[Stored data entries]
┌────────

-- ==== Sys2Proof/Machine/Parser.lean ====
section
/-! DEFINITION. Marker reading and the table and parameter segments (spec/42_marker_parser.md 42.2, 42.3), and the meanings of
GET_MARKER and SEEK_MARKER. Fields are read in stream order and each check stands where its field has been read (R406). -/

namespace Sys2Proof.Machine

/-! ### Marker reading -/

/-- GetMarker has returned a code other than NONE (R34, R212). -/
def noteMarker (x : Byte) : Seq Byte := do
  upd (fun s => { s with lastMarker := x, lastMarkerValid := true })
  pure x

/-- `GetMarker()` (R212): a code byte, or NONE (0xFF). -/
def getMarker : Seq Byte := do
  let m ← look (fun s => s.bits.marker)
  if m ≠ 0xFF then do
    upd (fun s => s.setBits { s.bits with marker := 0xFF })
    noteMarker m
  else do
    let x ← readU8
    if x ≠ 0xFF then pure 0xFF
    else do
      let n ← supplied
      let c ← readPastFF n
      noteMarker c

/-- The search of SeekMarker (R248); each round takes a byte, so the bytes supplied bound the loop. -/
def seekLoop : Nat → Seq Unit
  | 0 => do
    let _ ← readU8
    pure ()
  | n + 1 => do
    let x ← readU8
    if x ≠ 0xFF then seekLoop n
    else do
      let m ← supplied
      let c ← readPastFF m
      if c ≠ 0 then upd (fun s => s.setBits { s.bits with marker := c }) else seekLoop n

/-- `SeekMarker()` (R248). -/
def seekMarker : Seq Unit := do
  let n ← supplied
  seekLoop n

/-! ### DQT (R217) -/

/-- One entry of a definition: two bytes for precision 1, one for precision 0 (R105). -/
def dqtEntry (p : Nat) : Seq (BitVec 16) :=
  if p = 1 then readU16
  else do
    let b ← readU8
    pure (b.zeroExtend 16)

/-- The entries at the zig-zag positions of a list, stored in natural order (R103, R217). -/
def dqtEntries (p : Nat) (t : Fin 4) : List Nat → Seq Unit
  | [] => pure ()
  | k :: ks => do
    let v ← dqtEntry p
    upd (fun s => s.setQt t (dezigzag k) v)
    dqtEntries p t ks

/-- One table definition (R217): its size in bytes. -/
def dqtTable : Seq Int := do
  let q ← readU8
  let p := q.toNat / 16
  let t := q.toNat % 16
  check (decide (1 < p)) .badDqtType
  check (decide (3 < t)) .badDqtTable
  dqtEntries p (Fin.ofNat 4 t) (List.range 64)
  upd (fun s => s.setQtLoaded (Fin.ofNat 4 t))
  pure (if p = 1 then 129 else 65)

/-- `while L > 0` of R217: what is left of the length. Each round takes 65 or 129, so the count bounds no run. -/
def dqtLoop : Nat → Int → Seq Int
  | 0, L => pure L
  | n + 1, L =>
    if 0 < L then do
      let size ← dqtTable
      dqtLoop n (L - size)
    else pure L

/-- DQT (R217). -/
def segDqt : Seq Unit := do
  let Lq ← readU16
  let L ← dqtLoop Lq.toNat ((Lq.toNat : Int) - 2)
  check (L != 0) .badDqtLength

/-! ### DHT (R218) -/

/-- Read `n` bytes. -/
def readBytes : Nat → Seq (List Byte)
  | 0 => pure []
  | n + 1 => do
    let b ← readU8
    let rest ← readBytes n
    pure (b :: rest)

/-- The counts of a definition as a fixed table (R106). -/
def countsOf (l : List Byte) : Vector Byte 16 := Vector.ofFn (fun i : Fin 16 => l.getD i.val 0)

/-- The symbol values `values[i]`, `values[i + 1]`, ..., as many as the count says (R218). -/
def dhtValues (tc : Fin 2) (th : Fin 4) : Nat → Nat → Seq Unit
  | _, 0 => pure ()
  | i, n + 1 => do
    let v ← readU8
    upd (fun s => let T := s.huffAt tc th; s.setHuff tc th { T with values := put T.values i v })
    dhtValues tc th (i + 1) n

/-- One table definition (R218): its size in bytes. -/
def dhtTable : Seq Int := do
  let q ← readU8
  let tc := q.toNat / 16
  let th := q.toNat % 16
  check (decide (1 < tc) || decide (3 < th)) .badDhtHeader
  let l ← readBytes 16
  let counts := countsOf l
  let n := countSum counts
  check (decide (256 < n)) .badDhtHeader
  upd (fun s => let T := s.huffAt (Fin.ofNat 2 tc) (Fin.ofNat 4 th)
    s.setHuff (Fin.ofNat 2 tc) (Fin.ofNat 4 th) { T with loaded := false })
  dhtValues (Fin.ofNat 2 tc) (Fin.ofNat 4 th) 0 n
  hufBuild (Fin.ofNat 2 tc) (Fin.ofNat 4 th) counts
  onlyIf (tc == 1) (fastacBuild (Fin.ofNat 4 th))
  pure (17 + (n : Int))

/-- `while L > 0` of R218: what is left of the length. Each round takes 17 or more, so the count bounds no run. -/
def dhtLoop : Nat → Int → Seq Int
  | 0, L => pure L
  | n + 1, L =>
    if 0 < L then do
      let size ← dhtTable
      dhtLoop n (L - size)
    else pure L

/-- DHT (R218). -/
def segDht : Seq Unit := do
  let Lh ← readU16
  let L ← dhtLoop Lh.toNat ((Lh.toNat : Int) - 2)
  check (L != 0) .badDhtLength

/-! ### DRI (R219) -/

/-- DRI (R219). -/
def segDri : Seq Unit := do
  let Lr ← readU16
  check (Lr != 4) .badDriLength
  let Ri ← readU16
  upd (fun s => { s with restartInterval := Ri })

/-! ### APPn and COM (R220 to R222) -/

/-- "JFIF\0" (R110). -/
def jfifTag : List Byte := [0x4A, 0x46, 0x49, 0x46, 0x00]

/-- "Adobe\0" (R110). -/
def adobeTag : List Byte := [0x41, 0x64, 0x6F, 0x62, 0x65, 0x00]

/-- `JfifCheck(L)` (R221): all five bytes are read even after a mismatch. -/
def jfifCheck (L : Nat) : Seq Nat := do
  let l ← readBytes 5
  onlyIf (l == jfifTag) (upd (fun s => s.setFlags { s.flags with jfif := true }))
  pure (L - 5)

/-- The Adobe fields after the tag (R222): version and flags are ignored, the transform is captured. -/
def adobeFields : Seq Unit := do
  let _ ← readU8
  let _ ← readU16
  let _ ← readU16
  let t ← readU8
  upd (fun s => s.setFlags { s.flags with app14 := t, app14Valid := true })

/-- `AdobeCheck(L)` (R222): all six bytes are read even after a mismatch. -/
def adobeCheck (L : Nat) : Seq Nat := do
  let l ← readBytes 6
  if l = adobeTag then do
    adobeFields
    pure (L - 6 - 6)
  else pure (L - 6)

/-- The payload of an APPn or COM segment (R220): what each marker recognises, then the rest is skipped. -/
def segApp (recognise : Nat → Seq Nat) : Seq Unit := do
  let L ← readU16
  check (decide (L.toNat < 2)) .badSegmentLength
  let rest ← recognise (L.toNat - 2)
  skip rest

/-- Nothing is recognised (R220). -/
def recogniseNone (L : Nat) : Seq Nat := pure L

/-- APP0: JFIF when the payload has at least 5 bytes (R220). -/
def recogniseJfif (L : Nat) : Seq Nat := if 5 ≤ L then jfifCheck L else pure L

/-- APP14: Adobe when the payload has at least 12 bytes (R220). -/
def recogniseAdobe (L : Nat) : Seq Nat := if 12 ≤ L then adobeCheck L else pure L

/-! ### DNL (R249) -/

/-- DNL (R249): both fields are read before either is checked. -/
def segDnl : Seq Unit := do
  let Ld ← readU16
  let NL ← readU16
  check (Ld != 4) .badDnlLength
  let y ← look (fun s => s.frame.imgY)
  check (NL != y) .badDnlHeight

/-! ### Meanings -/

/-- GET_MARKER (R212): the code, or NONE, goes to the result register. -/
def execGetMarker (s : State) : Host.Outcome State Fault Refusal := runUnit getMarker (fun b => b.zeroExtend 32) s

/-- SEEK_MARKER (R248). -/
def execSeekMarker (s : State) : Host.Outcome State Fault Refusal := runOp seekMarker s

end Sys2Proof.Machine
end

└────────

▸ **YOUR ASSIGNMENT**: Set down, unchanged, only those lines above that fall between the line with "more, so the count bounds no run. -/" and the line with "pure (L - 5)", the two end lines included.

▸ **SOLUTION TO THIS PROBLEM**:
/-- `while L > 0` of R218: what is left of the length. Each round takes 17 or more, so the count bounds no run. -/
def dhtLoop : Nat → Int → Seq Int
  | 0, L => pure L
  | n + 1, L =>
    if 0 < L then do
      let size ← dhtTable
      dhtLoop n (L - size)
    else pure L

/-- DHT (R218). -/
def segDht : Seq Unit := do
  let Lh ← readU16
  let L ← dhtLoop Lh.toNat ((Lh.toNat : Int) - 2)
  check (L != 0) .badDhtLength

/-! ### DRI (R219) -/

/-- DRI (R219). -/
def segDri : Seq Unit := do
  let Lr ← readU16
  check (Lr != 4) .badDriLength
  let Ri ← readU16
  upd (fun s => { s with restartInterval := Ri })

/-! ### APPn and COM (R220 to R222) -/

/-- "JFIF\0" (R110). -/
def jfifTag : List Byte := [0x4A, 0x46, 0x49, 0x46, 0x00]

/-- "Adobe\0" (R110). -/
def adobeTag : List Byte := [0x41, 0x64, 0x6F, 0x62, 0x65, 0x00]

/-- `JfifCheck(L)` (R221): all five bytes are read even after a mismatch. -/
def jfifCheck (L : Nat) : Seq Nat := do
  let l ← readBytes 5
  onlyIf (l == jfifTag) (upd (fun s => s.setFlags { s.flags with jfif := true }))
  pure (L - 5)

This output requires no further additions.